KPMG recently published a report on Bitcoin’s potential contribution to the ESG framework. First and foremost, the report narrates that the contributions are positive. It boldly contradicts the common concerns of mainstream industries. Notably, PayBitoPro CEO Raj Chowdhury appreciates KPMG’s effort in bringing the unadulterated truth. Additionally, he also said that such reliable audits will significantly improve investors’ confidence.
Moving on to KPMG’s ESG 2.0 Report, this 21-page report talks about Bitcoin’s significance across ESG’s three pillars. Furthermore, PayBitoPro CEO and blockchain pioneer, Raj Chowdhury, made a noteworthy statement, saying, “KPMG’s report highlights Bitcoin’s positive ESG contribution. This is a big boost to the global crypto community. It conveys the industry’s positive trajectory.” Importantly, the chief accepts that the crypto industry is far from perfect. However, he categorically denies that the current situation is not as bad as the mainstream industry’s fables suggest.
Now, let’s delve into the key takeaways.
First, in terms of the environment, Bitcoin’s PoW mechanism requires hashing and mining. To elaborate, mining requires energy-intensive ASIC devices. However, mining accounts for only 0.55% of the world’s total energy usage. It is equivalent to the energy consumed by tumble dryers. Furthermore, Bitcoin emission is the second-smallest in the world.
In the social aspect, KPMG denies claims that crypto is the primary source of criminal activities. To put it differently, money laundering accounts for 2-5% of global GDP. In stark contrast, Bitcoin’s contribution is a mere 0.24%. Notably, the report also highlights Bitcoin’s ability to improve financial inclusion.

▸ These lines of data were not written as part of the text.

-- ==== Sys2Proof/Machine/LaneMem.lean ====
section
/-! DEFINITION. Lane memory words: loads and stores through quads and scalar capabilities, capability words on quads, lane
atomics (spec/08 R151-R155, R163-R167; spec/09 R181, R182; spec/13 R225). -/

namespace Sys2Proof.Machine

/-! ### Addresses and checks -/

/-- One running lane of a memory word: its capability and address. -/
structure LaneAt where
  lane : Nat
  cap : Cap
  addr : Nat
  deriving DecidableEq, Repr

/-- A quad as a word uses it: in a `prc` group a set poison bit makes it untagged (R166). -/
def quadCap (g : Group) (q l : Nat) : Cap :=
  let c := g.lanes.quad q l
  if g.prc && c.2 then { c.1 with tag := false } else c.1

/-- (CURSOR + sext(a)) mod 2^50 (R165). -/
def laneAddr (c : Cap) (off : Word) : Nat :=
  (((c.cursor : Int) + (off.extractLsb' 0 32).toInt) % (2 ^ 50 : Nat)).toNat

/-- The running lanes of a memory word, ascending; `scalar` says that the capability is `c`K of the block's operands
(R155). -/
def laneAts (g : Group) (v : View) (w : Wide) (run : Word) (scalar : Bool) : List LaneAt :=
  (lanesOf run).map fun l =>
    let c := if scalar then v.c.getD w.ck.toNat {} else quadCap g w.qk l
    ⟨l, c, laneAddr c (readSel g v w.imm 2 w.sa l).val⟩

/-- The lanes of a list that meet a condition, as a mask. -/
def maskIf (l : List LaneAt) (p : LaneAt → Bool) : Word :=
  l.foldl (fun m e => if p e then setBit m e.lane true else m) 0

/-- The earliest cause of R154's ranking. -/
def firstCause (l : List Nat) : Nat :=
  l.foldl (fun acc c => if causeRank c < causeRank acc then c else acc) (l.headD 0)

/-- The checks of every running lane before any access (R154). -/
def laneChecked (R : CtlRegs) (m : Mach) (need : Need) (n : Nat) (l : List LaneAt) (k : Mach → LaneRes) : LaneRes :=
  let res := l.map fun e => (e, capCheck R m.d e.cap (m.party true) need e.addr n)
  let fails := res.filterMap fun e => match e.2 with
    | .fail c => some (e.1, c)
    | _ => none
  let misses := res.filterMap fun e => match e.2 with
    | .miss w => some (e.1, w)
    | _ => none
  if !fails.isEmpty then
    .trap m (firstCause (fails.map fun e => e.2)) (maskIf l fun e => fails.any fun f => f.1.lane == e.lane)
  else if res.any fun e => e.2 == .busy then .wait none
  else match misses with
    | [] => k m
    | (_, w) :: _ =>
      match hatWait m.d w with
      | .expired => .trap { m with d := hatClear m.d w } cHATMISS (maskIf l fun e => misses.contains (e, w))
      | .asked d => .wait (some { m with d := d })
      | .waiting => .wait none

/-- Does the lane's access leave through a port? -/
def isRemote (d : Dev) (e : LaneAt) : Bool :=
  match placeOf d e.cap e.addr with
  | .remote _ => true
  | _ => false
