-- ==== Sys2Proof/Machine/Copy.lean ====
section
/-! DEFINITION. The copy engine: `cp.run`, `cp.lrun`, and the three steps of an operation (spec/13 R228-R232; spec/14 R237;
spec/16 R386; spec/21 R332). -/

namespace Sys2Proof.Machine

/-! ### Issue -/

/-- Fields of CTRL (R228). -/
def ctrlTags (c : Word) : Bool := bit c 0
def ctrlSig (c : Word) : Bool := bit c 1
def ctrlBuffer (c : Word) : Bool := bit c 2
def ctrlOffset (c : Word) : Nat := (c.extractLsb' 28 20).toNat
def ctrlAdd (c : Word) : Nat := (c.extractLsb' 48 16).toNat

/-- The operation of a block, as captured at issue. -/
def copyOf (d : Dev) (g : Group) (flight : Nat) (b : CmdBlock) : CopyOp :=
  { id := d.nextId, gid := g.gid, flight := flight, die := g.die, core := g.core, src := b.cap 0, dst := b.cap 1
    len := (b.word 32).toNat, ctrl := b.word 40, signal := b.cap 3, checked := false, moved := false, wts := 0
    packet := none, colour := g.colour, part := g.part, prc := g.prc, ctx := g.ctx }

/-- Has the operation a remote effect (spec/12 R208): a destination behind a port, or a signal? -/
def CopyOp.remoteEffect (o : CopyOp) : Bool :=
  ctrlSig o.ctrl || (!ctrlBuffer o.ctrl && o.dst.kind != kSCRATCH && decide (Config.hostBase ≤ o.dst.cursor))

/-- An operation enters the engine of its cluster. -/
def enqueueCopy (m : Mach) (g : Group) (flight : Nat) (b : CmdBlock) : Mach :=
  let o := copyOf m.d g flight b
  let k := clusterKey g.die g.core
  let x := m.d.cluster k
  let m := { m with d := { m.d.setCluster k { x with copies := x.copies ++ [o] } with nextId := m.d.nextId + 1 } }
  if o.remoteEffect then { m with d := (g.team :: (m.d.team g.team).partner.toList).foldl dropEligOf m.d } else m
where
  /-- Both copies of a dual pair lose their restart eligibility (spec/12 R208). -/
  dropEligOf (d : Dev) (k : Nat) : Dev := if (d.team k).elig then d.setTeam k { (d.team k) with elig := false } else d

/-- The copies that a group's engine holds. -/
def copiesOf (d : Dev) (g : Group) : Nat := (d.cluster (clusterKey g.die g.core)).copies.length
def copiesHeld (m : Mach) : Nat := copiesOf m.d m.g

/-- `cp.run` (R229). -/
def copyRun (a : CReg) (R : CtlRegs) (m : Mach) : Option Mach :=
  let c := m.g.rc a.toNat
  let base := c.base.toNat
  scalarChecked R m c needCmd base 64 fun m =>
    if !(blocksAway m [base]).isEmpty then some (askBlocks m [base])
    else if !m.g.canRaise .cp || decide (32 ≤ copiesHeld m) then none
    else
      dualGate m (blockElement m base) fun m =>
        let id := m.g.nextOp
        let (m', b, poison) := readBlock R m base
        if poison && m.g.prc then scalarTrap { m with d := m'.d } cPOISON
        else
          let m' := if poison then { m' with d := consume m'.d m.g.ctx 2 } else m'
          let m' := { m' with g := m'.g.raise .cp }
          let m' := if m.g.shadow then m'.followPrimary .cp else enqueueCopy m' m.g id (if poison then CmdBlock.zero else b)
          some { m' with g := m'.g.advance.dropBlocks }

/-- `cp.run` (R229). -/
def execCpRun (a : CReg) (s : State) : Host.Outcome State Fault Refusal := actOrWait (copyRun a) s

/-- The blocks of `cp.lrun`: lane, capability, base (R229). -/
def blockAts (g : Group) (w : Wide) (run : Word) : List LaneAt :=
  (lanesOf run).map fun l =>
    let c := quadCap g w.qk l
    ⟨l, c, c.base.toNat⟩

/-- The lanes' blocks are read, in ascending lane order: each lane with its block, and whether it is poisoned (R229). -/
def readBlocks (R : CtlRegs) (m : Mach) (l : List LaneAt) : Mach × List (LaneAt × CmdBlock × Bool) :=
  l.foldl (fun (r : Mach × List (LaneAt × CmdBlock × Bool)) e =>
    let (m, b, poison) := readBlock R r.1 e.addr
    (m, r.2 ++ [(e, b, poison)])) (m, [])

This includes its contribution to relief efforts in the Ukraine War and providing electricity for Africa.
Due to financial inclusion, crypto innovations will rise, consequently reducing the market entry barrier. Therefore, new entrepreneurs can confidently start brokerage as a career. A bonus is PayBitoPro’s white-label crypto broker platform, which offers white-label solutions. Consequently, entrepreneurs can start an exchange with a nominal monthly subscription fee.
In the governance realm, the report also pinpoints the decentralization feature of Bitcoin. To clarify, altering the inherent traits of the coin will result in forking and shifting from the main network. Thus, Bitcoin’s structure remains immutable and robust. A prime example is Bitcoin Cash, which aimed to increase the block size to 8 MB.
Also Read– Best Crypto Broker Platforms to Look Out in 2023
Finally, wrapping up, change is inevitable, and so is resistance to change. It is worth noting that mainstream industries criticize Bitcoins as an energy-draining illegal-source façade scam. However, KPMG’s report on the true potential of Bitcoin will undoubtedly give some clarity to all. Those who are ready to enter the market should have unbiased information. This recent report will undeniably help everyone get a fresh perception of cryptocurrencies.